Я уже упоминал, что в те времена во мне жила страсть вербовать подходящих нам людей. Далеко не все такие завербованные оставались затем в нашем основном тесном содружестве: иных отпугивал свирепствовавший среди нас двух взаимного персифлажа, другие оказывались просто неспособными разделять ту массу далеко не всегда систематизированных, а часто и противоречивых интересов, которые являлись чем-то вроде нашего духовного обихода. Однако вот этот новичок-француз, несмотря на то, что он не говорил и трех слов по-русски, сразу подошел вполне. Правда, нрава он был скорее медлительного, злословию и насмешкам не предавался; темперамента был флегматичного с некоторым расположением к меланхолии, но, к приятному нашему удивлению, Шарль оказался в полном смысле «художником в душе», да и не только в душе, ибо он обладал несомненным и очень тонким дарованием, а технически был даже более подготовлен, нежели того можно было ожидать от дилетанта. В дипломаты он попал по семейной традиции (его отец состоял консулом где-то на юге Италии), уступая требованиям родных; на самом же деле он терпеть не мог своей службы и мечтал о том, чтобы совсем отдаться искусству.

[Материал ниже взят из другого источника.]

-- ==== Sys2Proof/Machine/Ops.lean ====
section
/-! DEFINITION. The named operations over memory, the bus, the stack and the pins (20_memory.md), fetching an
instruction (30_encoding.md), taking an interrupt, returning from one and the reset sequence (60_exceptions.md,
70_reset_and_hazards.md). A read cycle is two functions: `busRead` is the byte it returns, `readCycle` the state after. -/

namespace Sys2Proof.Machine

/-! ## Memory as a canonical list -/

/-- The byte listed at a cell, if one is. -/
def memLookup : Memory → Nat → Option Byte
  | [], _ => none
  | (k, v) :: m, a => if a = k then some v else memLookup m a

/-- The list with `v` at cell `a`, in rising order. -/
def memInsert : Memory → Nat → Byte → Memory
  | [], a, v => [(a, v)]
  | (k, w) :: m, a, v =>
    if a < k then (a, v) :: (k, w) :: m
    else if a = k then (a, v) :: m
    else (k, w) :: memInsert m a v

/-- The list without cell `a`. -/
def memErase : Memory → Nat → Memory
  | [], _ => []
  | (k, w) :: m, a => if a = k then m else (k, w) :: memErase m a

/-- Writing a cell of a memory whose unlisted cells read as `unlisted`: the canonical form is kept. -/
def memStore (unlisted : Option Byte) (m : Memory) (a : Nat) (v : Byte) : Memory :=
  if unlisted = some v then memErase m a else memInsert m a v

/-! ## The address map and the bus -/

/-- What answers an access (R61, R70, R71). -/
inductive Target where
  /-- a cell of internal RAM (R62) or of cartridge RAM (R69) -/
  | ram (cell : Nat)
  /-- a byte of cartridge ROM (R69) -/
  | rom (cell : Nat)
  /-- PPU register 0 to 7 (R63) -/
  | ppu (register : Nat)
  /-- an APU or I/O register $4000-$4017 (R64) -/
  | io (register : Nat)
  /-- $4018-$401F, disabled with TST low: open bus (R65, D21) -/
  | testSpace
  /-- a cartridge device (R69) -/
  | cartDevice
  /-- nothing: open bus (R78) -/
  | unmapped
deriving DecidableEq, Repr

/-- The address map (R61 to R65, R69). -/
def State.target (s : State) (a : Word) : Target :=
  if a.toNat < 0x2000 then .ram (a.toNat % 0x800)
  else if a.toNat < 0x4000 then .ppu (a.toNat % 8)
  else if a.toNat < 0x4018 then .io a.toNat
  else if a.toNat < 0x4020 then .testSpace
  else match s.cart.kindAt a.toNat with
    | .rom => .rom a.toNat
    | .ram => .ram a.toNat
    | .device => .cartDevice
    | .unmapped => .unmapped

/-- What a RAM cell holds: the byte last written, else its power-up byte (R51, U2; log 6). -/
def State.ramByte (s : State) (cell : Nat) : Byte := (memLookup s.mem cell).getD (Config.ramInit cell)

/-- What a ROM address holds; a byte the list leaves out is $00 (log 7). -/
def State.romByte (s : State) (cell : Nat) : Byte := (memLookup s.cart.rom cell).getD 0

/-- The byte stored at an address; `none` where no storage answers (a device, open bus). The model's read of one byte
without a bus cycle. -/
def State.byteAt (s : State) (a : Word) : Option Byte :=
  match s.target a with
  | .ram c => some (s.ramByte c)
  | .rom c => some (s.romByte c)
  | _ => none

/-- The next byte the environment gives: its script's, else a free value (D5, D6; log 5). -/
def State.drawValue (s : State) : Byte :=
  match s.inputs with
  | b :: _ => b
  | [] => Config.freeByte s.draws

/-- The state after one draw. -/
def State.drawn (s : State) : State := { s with inputs := s.inputs.tail, draws := s.draws + 1 }

/-- The byte a read cycle returns, `MemRead(a, 1)` (R70). -/
def State.busRead (s : State) (a : Word) : Byte := (s.byteAt a).getD s.drawValue

/-- The state after a read cycle (R70): the cycle is recorded (R80), and a device or open bus has drawn a byte. -/
def State.readCycle (s : State) (a : Word) : State :=
  { s with
    bus := .read a :: s.bus
    inputs := if (s.byteAt a).isSome then s.inputs else s.inputs.tail
    draws := if (s.byteAt a).isSome then s.draws else s.draws + 1 }

/-- A write to an APU register as the tables of R47 and R48 name them (log 18). -/
def Apu.write (r : Apu) (a : Nat) (v : Byte) : Apu :=
  if 0x4000 ≤ a ∧ a < 0x4010 then { r with tone := r.tone.setIfInBounds (a - 0x4000) v }
  else if a = 0x4010 then { r with dmcFlagsRate := v }
  else if a = 0x4011 then { r with dmcDirectLoad := v }
  else if a = 0x4012 then { r with dmcSampleAddress := v }
  else if a = 0x4013 then { r with dmcSampleLength := v }
  else if a = 0x4015 then { r with status := v }
  else if a = 0x4017 then { r with frameCounter := v }
  else r

/-- The RAM after a write cycle (R71): only a RAM cell changes; ROM and unmapped space do not (D23). -/
def State.memAfter (s : State) (a : Word) (v : Byte) : Memory :=
  match s.target a with
  | .ram c => memStore none s.mem c v
  | _ => s.mem

/-- The state after a write cycle, `MemWrite(a, 1, v)` (R71): RAM, or a device register, and the record of the cycle.
A write to $4016 latches bits 0 to 2 onto OUT0 to OUT2 (R47). -/
def State.writeCycle (s : State) (a : Word) (v : Byte) : State :=
  { s with
    mem := s.memAfter a v
    apu := s.apu.write a.toNat v
    outLatch := if a.toNat = 0x4016 then v.extractLsb' 0 3 else s.outLatch
    bus := .write a v :: s.bus }

/-! ## Stack -/

/-- `$0100 + S` for a stack pointer (R24). -/
def stackAddress (sp : Byte) : Word := wordOf sp 0x01

/-- `Push(v)` (R75). -/
def State.push (s : State) (v : Byte) : State := { s.writeCycle (stackAddress s.sp) v with sp := s.sp - 1 }

/-- The byte `Pull()` returns (R76). -/
def State.pullValue (s : State) : Byte := s.busRead (stackAddress (s.sp + 1))

/-- The state after `Pull()` (R76). -/
def State.pulled (s : State) : State := { s.readCycle (stackAddress (s.sp + 1)) with sp := s.sp + 1 }

/-- The dummy read of the stack that pulls and JSR begin with (R376). -/
def State.stackIdle (s : State) : State := s.readCycle (stackAddress s.sp)

/-! ## The end of an instruction, and the dummy read of a one-byte instruction -/

/-- The usual end of an instruction: `pc <- (pc + len) mod 65536` and `i_poll <- I` (R11, R320). -/
def State.retire (s : State) (len : Word) : State := { s with pc := s.pc + len, iPoll := s.p.i }

/-- The end of an instruction that sets `pc` itself (R11), with `i_poll <- I` (R320). -/
def State.retireAt (s : State) (target : Word) : State := { s with pc := target, iPoll := s.p.i }

/-- The dummy `R pc+1` of a one-byte instruction (R372, R376). -/
def State.idle (s : State) : State := s.readCycle (s.pc + 1)

/-! ## Fetch -/

/-- The instruction at `pc` and the state after its fetch: the opcode, then each operand byte, one read cycle each, in
address order (R100, R102, R372 to R376). JSR reads its third byte only after its pushes (R221): here the byte is looked
at without a cycle, and the JSR's meaning makes the read (log 17). -/
def State.fetch (s : State) : Instr × State :=
  let op := s.busRead s.pc
  let s1 := s.readCycle s.pc
  match (opcodeShape op).operands with
  | 0 => (instrOf op 0 0, s1)
  | 1 => (instrOf op (s1.busRead (s.pc + 1)) 0, s1.readCycle (s.pc + 1))
  | _ =>
    let s2 := s1.readCycle (s.pc + 1)
    let i := instrOf op (s1.busRead (s.pc + 1)) (s2.busRead (s.pc + 2))
    if op = 0x20 then (i, s2) else (i, s2.readCycle (s.pc + 2))

/-! ## Interrupts: taking one, and returning -/

/-- The NMI vector (R66). -/
def nmiVector : Word := 0xFFFA

/-- The reset vector (R66). -/
def resetVector : Word := 0xFFFC

/-- The IRQ and BRK vector (R66, C1). -/
def irqVector : Word := 0xFFFE

/-- The vector an entry reads: a pending NMI takes an entry over (R314). -/
def State.vectorFor (s : State) (v : Word) : Word := if s.nmiPending then nmiVector else v

/-- The three pushes of an entry: PC high, PC low, flags with B (R310, D18). The flags are "as they are now: I not yet
set". -/
def State.pushFrame (s : State) (ret : Word) (b : Bool) : State :=
  ((s.push (hiByte ret)).push (loByte ret)).push (s.p.pack b)

/-- `pc <- Read16(v)`: the low byte first (R72). -/
def State.loadVector (s : State) (v : Word) : State :=
  let s1 := s.readCycle v
  { s1.readCycle (v + 1) with pc := wordOf (s.busRead v) (s1.busRead (v + 1)) }

/-- The part of an entry that BRK, IRQ and NMI share (R310, R238): the pushes, `I <- 1`, `i_poll <- 1`, the vector.
"if vector == $FFFA then nmi_pending <- 0". -/
def State.enter (s : State) (ret : Word) (b : Bool) (v : Word) : State :=
  let vec := s.vectorFor v
  let s1 := s.pushFrame ret b
  { s1 with p := { s1.p with i := true }, iPoll := true, nmiPending := s1.nmiPending && vec != nmiVector }.loadVector vec

/-- `Interrupt(vector, b)` with b = 0: an IRQ or NMI entry, one step in place of an instruction (R310). -/
def State.interrupt (s : State) (v : Word) : State :=
  ((s.readCycle s.pc).readCycle s.pc).enter s.pc false v

/-- Return from interrupt: the flags, then `pc`, low byte first; "i_poll <- I" (R239, R313). -/
def State.returnFromInterrupt (s : State) : State :=
  let s1 := s.pulled
  let s2 := s1.pulled
  { s2.pulled with p := Flags.unpack s.pullValue }.retireAt (wordOf s1.pullValue s2.pullValue)

/-! ## Reset -/

/-- The "After Reset" column of R48: the rows marked "?" draw a free value (U5). The revision decides the frame counter
LFSR (R8, U6): unchanged on the letterless chip, $7FFF on 2A03E, 2A03G and 2A07; R48 has no entry for the 2A03H, where
it is a free value (DESIGN CHOICE, log 27). -/
def Apu.afterReset (r : Apu) (rev : Revision) (draw : Nat) : Apu :=
  { r with
    tone := Vector.ofFn fun k : Fin 16 => loByte (Config.apuAfterReset draw k r.tone[k].toNat)
    dmcDirectLoad := r.dmcDirectLoad &&& 1
    status := 0
    trianglePhase := 0
    noiseLfsr := (Config.apuAfterReset draw 16 r.noiseLfsr.toNat).extractLsb' 0 15
    dmcLfsr := (Config.apuAfterReset draw 17 r.dmcLfsr.toNat).extractLsb' 0 9
    frameLfsr := match rev with
      | .rp2A03 => r.frameLfsr
      | .rp2A03E | .rp2A03G | .rp2A07 => 0x7FFF
      | .rp2A03H => (Config.apuAfterReset draw 18 r.frameLfsr.toNat).extractLsb' 0 15 }

/-- One of the suppressed pushes of the reset sequence: a read of the stack, S decremented (R351). -/
def State.suppressedPush (s : State) : State := { s.stackIdle with sp := s.sp - 1 }

/-- `Reset()` (R351): two dummy reads, three reads where the pushes would be, `I <- 1`, `i_poll <- 1`, the NMI latch and
the jam cleared, `pc <- Read16($FFFC)`; the APU as R48 says (R353). No memory is written (R50). Two points the spec leaves
open are DESIGN CHOICES: the $4016 output latch keeps its bits (log 30), and a fall of /NMI placed inside this step is
dropped with the latch (log 31). -/
def State.resetSequence (s : State) : State :=
  let s1 := ((s.readCycle s.pc).readCycle s.pc).suppressedPush.suppressedPush.suppressedPush
  { s1 with
    p := { s1.p with i := true }
    iPoll := true
    nmiPending := false
    nmiMid := false
    jammed := false
    resetPending := false
    apu := s1.apu.afterReset Config.revision s1.draws
    draws := s1.draws + 1 }.loadVector resetVector

/-! ## The environment -/

/-- One pin event. /NMI requests on its fall (R304); the release of /RST is the reset event (R44, R350). -/
def State.pin (s : State) : PinEvent → State
  | .irq level => { s with irqLine := level }
  | .nmi level => { s with nmiLine := level, nmiPending := s.nmiPending || (s.nmiLine && !level) }
  | .nmiMid => { s with nmiLine := false, nmiMid := s.nmiMid || s.nmiLine }
  | .rst level => { s with rstLine := level, resetPending := s.resetPending || (!s.rstLine && level) }
  | .rstMid cycles => { s with rstMid := if s.rstLine then some cycles else s.rstMid }

/-- What the environment does before a step: the pin events its script holds for it (R320, D24). -/
def State.environment (s : State) : State :=
  match s.schedule with
  | [] => s
  | events :: later => events.foldl State.pin { s with schedule := later }

/-- The fall of /NMI that the environment placed inside this step is latched (R314, log 11). -/
def State.latchNmi (s : State) : State := { s with nmiPending := s.nmiPending || s.nmiMid, nmiMid := false }

/-! ## A reset in the middle of a step -/

/-- One bus cycle again: the read or the write that a history records (R70, R71). -/
def State.cycle (s : State) : BusCycle → State
  | .read a => s.readCycle a
  | .write a v => s.writeCycle a v

/-- The bus cycles that lie between `s` and a later state `t`, oldest first. -/
def State.cyclesTo (s t : State) : List BusCycle := (t.bus.take (t.bus.length - s.bus.length)).reverse

/-- Whether the coming step is a sequence of R310 or R351 in place of an instruction (R320). -/
def State.entering (s : State) : Bool := s.resetPending || s.nmiPending || (!s.irqLine && !s.iPoll)

/-- S after the first `k` cycles of the coming step, when they are not all: each push, pull or suppressed push that R376
puts into them has moved S (R75, R76, R351). -/
def State.stackAfter (s : State) (k : Nat) : Byte :=
  if s.entering || s.busRead s.pc = 0x00 then s.sp - BitVec.ofNat 8 (min 3 (k - 2))
  else if s.busRead s.pc = 0x20 then s.sp - BitVec.ofNat 8 (min 2 (k - 3))
  else if s.busRead s.pc = 0x40 || s.busRead s.pc = 0x60 then s.sp + BitVec.ofNat 8 (min 2 (k - 3))
  else s.sp

/-- The flags after the first `k` cycles of the coming step, whose whole is `t`, when they are not all: RTI has pulled
them with its fourth cycle (R239, R376), a read-modify-write may have written C once it wrote the old byte back (log 12),
and nothing else is completed (R351). -/
def State.flagsAfter (s : State) (k : Nat) (t : State) : Flags :=
  if !s.entering && s.busRead s.pc = 0x40 && 4 ≤ k then t.p
  else if ((s.cyclesTo t).take k).any BusCycle.isWrite && Config.carryWritten s.draws then { s.p with c := t.p.c }
  else s.p

/-- The step from `s` that would have led to `t`, abandoned as /RST falls after `k` of its bus cycles: "nothing of it is
completed or undone", the cycles made stay made, writes among them (R305, R351). A step of no more than `k` cycles is
whole, and /RST falls at its end. -/
def State.cutAfter (s : State) (k : Nat) (t : State) : State :=
  if (s.cyclesTo t).length ≤ k then { t with rstLine := false, rstMid := none }
  else { (((s.cyclesTo t).take k).foldl State.cycle s).latchNmi with
    sp := s.stackAfter k
    p := s.flagsAfter k t
    rstLine := false
    rstMid := none }

end Sys2Proof.Machine
end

И вот уже после пяти посещений Шарль так освоился, так слился с нами, что перешел со всеми на «ты» и просиживал у меня (или у Нувеля) целые вечера до двух, до трех часов утра. При этом он не требовал, чтобы им занимались или хоть из внимания к нему беседовали по-французски. Далеко не все среди нас могли свободно изъясняться на этом языке. Бакст тогда только начинал лопотать несколько слов (и с каким потешным коверканьем!), немного свободнее говорил Сережа Дягилев, Сомов же стеснялся своего дефектного произношения, а Калин и Скалон, если и читали французских авторов в оригинале, то неспособны были выразить и простейшую мысль по-французски. Только Дима Философов, Нувель и я могли без труда поддерживать с Бирле разговор. Он же довольствовался и тем, что часами разглядывал какие-либо книжки или, за компанию с Бакстом, акварелировал. Когда мы, более опытные во французском языке, втягивали его в беседу, то она оказывалась не только занятной, но и поучительной… Бирле принадлежал, при всей своей скромности и чуть робкой манере держаться, к людям, для которых художественная жизнь Парижа не имела тайн. Он был вполне современен, в курсе литературных и художественных течений, а в своем «изгнании на берега Невы» он всячески старался не терять связь с метрополией, выписывая несколько передовых журналов и покупая все появлявшиеся литературные новинки, что появлялось нового у Мелье или у Виоле (на Малой Конюшенной).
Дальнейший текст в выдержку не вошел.